▸ Work instruction: With the line containing "bs).scrub = s.scrub := rfl" as the start and the line containing "n).flash = s.flash := rfl" as the end, transcribe that span of the entries below exactly, including both.

Stored data entries
-=-=-

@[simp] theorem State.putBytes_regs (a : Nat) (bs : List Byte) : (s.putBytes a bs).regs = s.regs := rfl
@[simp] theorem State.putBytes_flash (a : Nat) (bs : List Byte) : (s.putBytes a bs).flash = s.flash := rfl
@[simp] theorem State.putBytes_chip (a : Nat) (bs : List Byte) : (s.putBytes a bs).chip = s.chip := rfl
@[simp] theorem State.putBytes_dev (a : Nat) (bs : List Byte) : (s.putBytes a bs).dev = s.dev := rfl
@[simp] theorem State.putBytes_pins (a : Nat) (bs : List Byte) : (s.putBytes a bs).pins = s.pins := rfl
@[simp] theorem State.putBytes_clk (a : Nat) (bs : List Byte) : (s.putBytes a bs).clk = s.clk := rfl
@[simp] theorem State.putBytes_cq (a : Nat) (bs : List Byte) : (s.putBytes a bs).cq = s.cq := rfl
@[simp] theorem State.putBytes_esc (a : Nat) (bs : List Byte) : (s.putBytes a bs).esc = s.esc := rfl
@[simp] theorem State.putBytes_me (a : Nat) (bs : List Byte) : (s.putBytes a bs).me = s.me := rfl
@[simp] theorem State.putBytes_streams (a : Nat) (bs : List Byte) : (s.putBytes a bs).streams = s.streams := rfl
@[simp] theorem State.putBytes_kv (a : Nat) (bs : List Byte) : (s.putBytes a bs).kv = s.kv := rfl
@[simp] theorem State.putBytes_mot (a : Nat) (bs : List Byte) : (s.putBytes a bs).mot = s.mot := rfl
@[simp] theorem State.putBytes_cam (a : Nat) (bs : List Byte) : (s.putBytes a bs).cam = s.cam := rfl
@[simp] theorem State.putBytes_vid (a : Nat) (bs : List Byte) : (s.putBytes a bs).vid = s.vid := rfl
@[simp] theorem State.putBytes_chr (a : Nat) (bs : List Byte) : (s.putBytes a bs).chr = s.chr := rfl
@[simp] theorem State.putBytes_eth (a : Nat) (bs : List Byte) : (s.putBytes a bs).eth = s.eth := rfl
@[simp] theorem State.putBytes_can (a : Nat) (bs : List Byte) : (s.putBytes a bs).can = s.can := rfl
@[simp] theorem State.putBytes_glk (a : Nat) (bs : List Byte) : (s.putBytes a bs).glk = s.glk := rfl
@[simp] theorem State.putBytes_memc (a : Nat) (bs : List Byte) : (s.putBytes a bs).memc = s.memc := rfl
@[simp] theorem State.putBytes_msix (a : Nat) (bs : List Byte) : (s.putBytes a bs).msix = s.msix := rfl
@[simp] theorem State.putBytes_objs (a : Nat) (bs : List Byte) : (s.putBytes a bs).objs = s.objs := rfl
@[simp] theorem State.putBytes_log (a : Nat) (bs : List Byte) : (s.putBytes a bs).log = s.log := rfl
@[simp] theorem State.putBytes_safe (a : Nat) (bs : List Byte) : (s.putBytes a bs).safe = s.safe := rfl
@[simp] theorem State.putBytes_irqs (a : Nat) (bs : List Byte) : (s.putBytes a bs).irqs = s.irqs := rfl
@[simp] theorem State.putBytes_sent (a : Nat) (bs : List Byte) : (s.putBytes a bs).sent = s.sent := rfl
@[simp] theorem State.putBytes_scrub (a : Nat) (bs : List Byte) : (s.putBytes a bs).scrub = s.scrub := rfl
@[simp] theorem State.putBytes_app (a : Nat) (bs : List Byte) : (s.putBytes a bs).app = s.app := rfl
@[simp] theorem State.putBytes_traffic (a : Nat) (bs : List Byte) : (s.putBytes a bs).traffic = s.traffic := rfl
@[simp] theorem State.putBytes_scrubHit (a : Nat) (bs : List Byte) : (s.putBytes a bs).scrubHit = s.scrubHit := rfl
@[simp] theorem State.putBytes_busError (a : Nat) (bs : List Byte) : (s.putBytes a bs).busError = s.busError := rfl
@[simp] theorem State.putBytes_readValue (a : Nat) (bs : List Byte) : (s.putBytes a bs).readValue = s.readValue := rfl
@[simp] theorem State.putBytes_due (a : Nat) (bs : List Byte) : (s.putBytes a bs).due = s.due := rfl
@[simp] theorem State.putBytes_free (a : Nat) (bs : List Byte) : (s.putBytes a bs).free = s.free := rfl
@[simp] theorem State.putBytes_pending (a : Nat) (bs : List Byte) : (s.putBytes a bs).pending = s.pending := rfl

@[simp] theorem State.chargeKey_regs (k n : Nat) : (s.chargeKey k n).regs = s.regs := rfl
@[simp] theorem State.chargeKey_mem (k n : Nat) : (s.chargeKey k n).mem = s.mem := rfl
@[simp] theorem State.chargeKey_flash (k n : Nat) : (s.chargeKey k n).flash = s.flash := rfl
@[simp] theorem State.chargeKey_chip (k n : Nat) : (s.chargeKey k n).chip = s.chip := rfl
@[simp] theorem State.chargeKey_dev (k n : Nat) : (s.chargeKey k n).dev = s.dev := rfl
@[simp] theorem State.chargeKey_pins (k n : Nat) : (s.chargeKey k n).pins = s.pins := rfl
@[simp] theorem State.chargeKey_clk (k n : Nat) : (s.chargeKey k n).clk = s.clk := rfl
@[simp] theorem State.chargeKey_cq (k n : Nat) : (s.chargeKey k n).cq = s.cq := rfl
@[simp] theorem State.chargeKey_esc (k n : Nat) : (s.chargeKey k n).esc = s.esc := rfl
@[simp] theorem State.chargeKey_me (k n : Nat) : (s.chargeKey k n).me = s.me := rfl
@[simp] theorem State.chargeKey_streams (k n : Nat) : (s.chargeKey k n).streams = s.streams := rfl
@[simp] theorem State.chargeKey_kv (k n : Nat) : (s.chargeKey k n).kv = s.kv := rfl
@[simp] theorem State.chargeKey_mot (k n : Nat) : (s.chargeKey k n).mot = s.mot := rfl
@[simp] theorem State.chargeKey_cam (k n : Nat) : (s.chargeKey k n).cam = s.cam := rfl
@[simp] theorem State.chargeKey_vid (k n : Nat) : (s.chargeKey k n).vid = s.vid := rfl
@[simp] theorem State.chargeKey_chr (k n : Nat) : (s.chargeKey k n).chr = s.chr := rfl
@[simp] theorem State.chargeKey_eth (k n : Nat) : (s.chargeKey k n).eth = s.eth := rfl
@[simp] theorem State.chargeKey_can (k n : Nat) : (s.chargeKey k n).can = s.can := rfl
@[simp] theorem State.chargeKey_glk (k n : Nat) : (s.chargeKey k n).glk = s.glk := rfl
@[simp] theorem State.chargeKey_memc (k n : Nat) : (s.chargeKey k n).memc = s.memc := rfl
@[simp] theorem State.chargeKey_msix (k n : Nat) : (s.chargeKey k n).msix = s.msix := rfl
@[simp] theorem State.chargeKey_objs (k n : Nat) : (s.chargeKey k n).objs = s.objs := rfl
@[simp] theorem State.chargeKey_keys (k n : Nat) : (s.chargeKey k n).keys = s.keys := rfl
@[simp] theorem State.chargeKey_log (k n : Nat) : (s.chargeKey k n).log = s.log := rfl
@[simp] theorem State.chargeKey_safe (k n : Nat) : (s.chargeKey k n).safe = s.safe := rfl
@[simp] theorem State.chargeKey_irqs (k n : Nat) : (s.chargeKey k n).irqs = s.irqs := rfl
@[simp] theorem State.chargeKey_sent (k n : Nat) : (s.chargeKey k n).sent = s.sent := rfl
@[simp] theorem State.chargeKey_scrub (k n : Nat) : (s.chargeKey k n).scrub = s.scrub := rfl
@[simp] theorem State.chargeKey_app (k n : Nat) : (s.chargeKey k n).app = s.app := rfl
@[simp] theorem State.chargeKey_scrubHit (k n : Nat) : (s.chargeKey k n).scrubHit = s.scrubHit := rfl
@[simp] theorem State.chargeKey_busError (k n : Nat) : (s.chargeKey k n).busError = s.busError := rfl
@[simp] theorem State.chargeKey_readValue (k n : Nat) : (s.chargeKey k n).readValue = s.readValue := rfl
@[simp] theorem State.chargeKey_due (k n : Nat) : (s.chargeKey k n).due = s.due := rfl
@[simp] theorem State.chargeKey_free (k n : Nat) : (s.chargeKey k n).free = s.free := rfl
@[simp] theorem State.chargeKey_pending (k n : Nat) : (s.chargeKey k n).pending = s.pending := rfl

-=-=-

▸ Result below:
@[simp] theorem State.putBytes_scrub (a : Nat) (bs : List Byte) : (s.putBytes a bs).scrub = s.scrub := rfl
@[simp] theorem State.putBytes_app (a : Nat) (bs : List Byte) : (s.putBytes a bs).app = s.app := rfl
@[simp] theorem State.putBytes_traffic (a : Nat) (bs : List Byte) : (s.putBytes a bs).traffic = s.traffic := rfl
@[simp] theorem State.putBytes_scrubHit (a : Nat) (bs : List Byte) : (s.putBytes a bs).scrubHit = s.scrubHit := rfl
@[simp] theorem State.putBytes_busError (a : Nat) (bs : List Byte) : (s.putBytes a bs).busError = s.busError := rfl
@[simp] theorem State.putBytes_readValue (a : Nat) (bs : List Byte) : (s.putBytes a bs).readValue = s.readValue := rfl
@[simp] theorem State.putBytes_due (a : Nat) (bs : List Byte) : (s.putBytes a bs).due = s.due := rfl
@[simp] theorem State.putBytes_free (a : Nat) (bs : List Byte) : (s.putBytes a bs).free = s.free := rfl
@[simp] theorem State.putBytes_pending (a : Nat) (bs : List Byte) : (s.putBytes a bs).pending = s.pending := rfl

@[simp] theorem State.chargeKey_regs (k n : Nat) : (s.chargeKey k n).regs = s.regs := rfl
@[simp] theorem State.chargeKey_mem (k n : Nat) : (s.chargeKey k n).mem = s.mem := rfl
@[simp] theorem State.chargeKey_flash (k n : Nat) : (s.chargeKey k n).flash = s.flash := rfl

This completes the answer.